While designing the communication subsystem for TCE we considered the message passing and remote procedure call (RPC) paradigms. Message passing style excels in performance, but RPC has more robust semantics. We finally decide to choose message passing as the communication mechanism, mainly because RPC produces larger overhead, requires an extra acknowledgment message and its calling semantics is language dependent. Message passing on the other hand, is fast and more flexible for building parallel applications. The RPC interactions can still be implemented by an application itself by using multiple threads and message passing primitives.

Majority of communication systems are single-threaded. Therefore, message recipients are simple addressed by relative or absolute processes' identifiers. In a multithreaded environment, these methods are not "precise" enough. We would like to give application builders more flexibility, to allow them to address particular threads as receivers of messages. On the other hand, that addressing should not require to couple threads' identifiers with particular messages, as threads are often used as "helpers", which do their job and then exit. Therefore, we based the communication in TCE on abstract communication objects called ports and channels. Ports represent processes' points of contact and are used to create communication links — channels. Depending on how an application defines ports and channels in terms of on- and off-stack variables, they will be either accessible by all processes' threads or be local within a thread context. By using appropriate ports, two processes can establish an exclusive link in the form of a channel. Channels may be two- and one-directional or have both directions closed (null channels). To better tailor application needs to the message passing style to application needs, channels may have different characteristics which describe details of the desired transfer protocol. TCE currently supports buffered and unbuffered (synchronous) message passing as well as additional acknowledgments send when a message reaches a destination process or is consumed by a receiving thread.

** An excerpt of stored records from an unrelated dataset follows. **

-- ==== Sys2Proof/Machine/Flags.lean ====
section
/-! DEFINITION. Flags and status words: near-side and far-side flags (R78, R79), HOST_STATUS (R189), INT_STATUS and INT_N
(R169 to R171), WIN_GROUP and WIN_FLAGS (R173). -/

namespace Sys2Proof.Machine

/-- The bit of a near-side flag (R78). -/
def NearFlag.mask : NearFlag → Byte
  | .crcBad => 0x01 | .lengthBad => 0x02 | .kindBad => 0x04 | .staleReply => 0x08 | .noReply => 0x10

/-- Setting a near-side flag; flags are sticky (section 4.7). -/
def LinkRec.withNear (l : LinkRec) (f : NearFlag) : LinkRec := { l with near := l.near ||| f.mask }

/-- The far-side flags of a status byte (R61, R79): bits 3 to 0. -/
def farBits (status : Byte) : Byte := status &&& 0x0F

/-- HOST_STATUS flags (R189). -/
inductive HostFlag where
  | badOffset | readOnlyWrite | writeIncomplete | badValue
deriving DecidableEq, Repr

def HostFlag.mask : HostFlag → Byte
  | .badOffset => 0x01 | .readOnlyWrite => 0x02 | .writeIncomplete => 0x04 | .badValue => 0x08

def Hp.flag (h : Hp) (f : HostFlag) : Hp := { h with status := h.status ||| f.mask }

/-- The INT_STATUS bit of a kind's class (R163, R169). -/
def EventKind.classMask (k : EventKind) : Half := 1#16 <<< k.classBit

/-- The nine class bits (R169, R171): bits 15 to 9 are not kept. -/
def classBits : Half := 0x01FF

/-- INT_N driven low (R171): while INT_STATUS AND INT_ENABLE is nonzero, and never while RESET_N is low. -/
def State.intNLow (s : State) : Bool := !s.resetLow && (s.eu.intStatus &&& s.eu.intEnable) != 0

/-- The group field of WIN_GROUP (R173). -/
def groupField (g : Byte) : BitVec 2 := g.extractLsb' 0 2

/-- The direction field of WIN_GROUP (R173): descending. -/
def groupDescending (g : Byte) : Bool := g.getLsbD 2

/-- The clear option of WIN_GROUP (R173). -/
def groupClears (g : Byte) : Bool := g.getLsbD 3

/-- WIN_FLAGS (R173). -/
def Wu.flags (w : Wu) : Byte :=
  (if w.wrap then 1 else 0) ||| (w.bufGroup.setWidth 8 <<< 1) ||| (if w.bufDesc then 8 else 0)

end Sys2Proof.Machine
end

The final phase in the TCE design concerns interoperability between different programming models as well as various computer architectures. To support both data parallel and functional parallel paradigms, our system enforces the host-node programming style, according to which an application can have a complete control over how and where its processes are placed. This allows to freely mix data and functional parallelism, even within one set of cooperating processes. Since most of parallel applications exercise the data parallel paradigm, our environment furnishes a special support for it by providing a rich set of collective communications, which can be performed on a collection of channels called channel sets. We assumed that using our library, it should be possible to take advantage of various, heterogenous computing resources. Except SIMD machines, all other low- and high-end architectures ought to be covered. To provide a dynamic access to all currently available resources, we decided to uses a network of daemons. Daemons are placed on all nodes, which are both listed in configuration files and are loosly-coupled with other nodes. A tightly-coupled, parallel system has only one daemon placed at its front-end. Despite the fact that certain portion of a composite application can reside on parallel nodes which are not accessible from the Internet network, communication is still possible via message forwarding. An application does have to be aware of that, as the TCE runtime together with daemons will automatically forward messages to the destination processes. Similarly, an application will not be bothered by differences in machine dependent representations of data formats. All conversions, when needed, are performed by our library.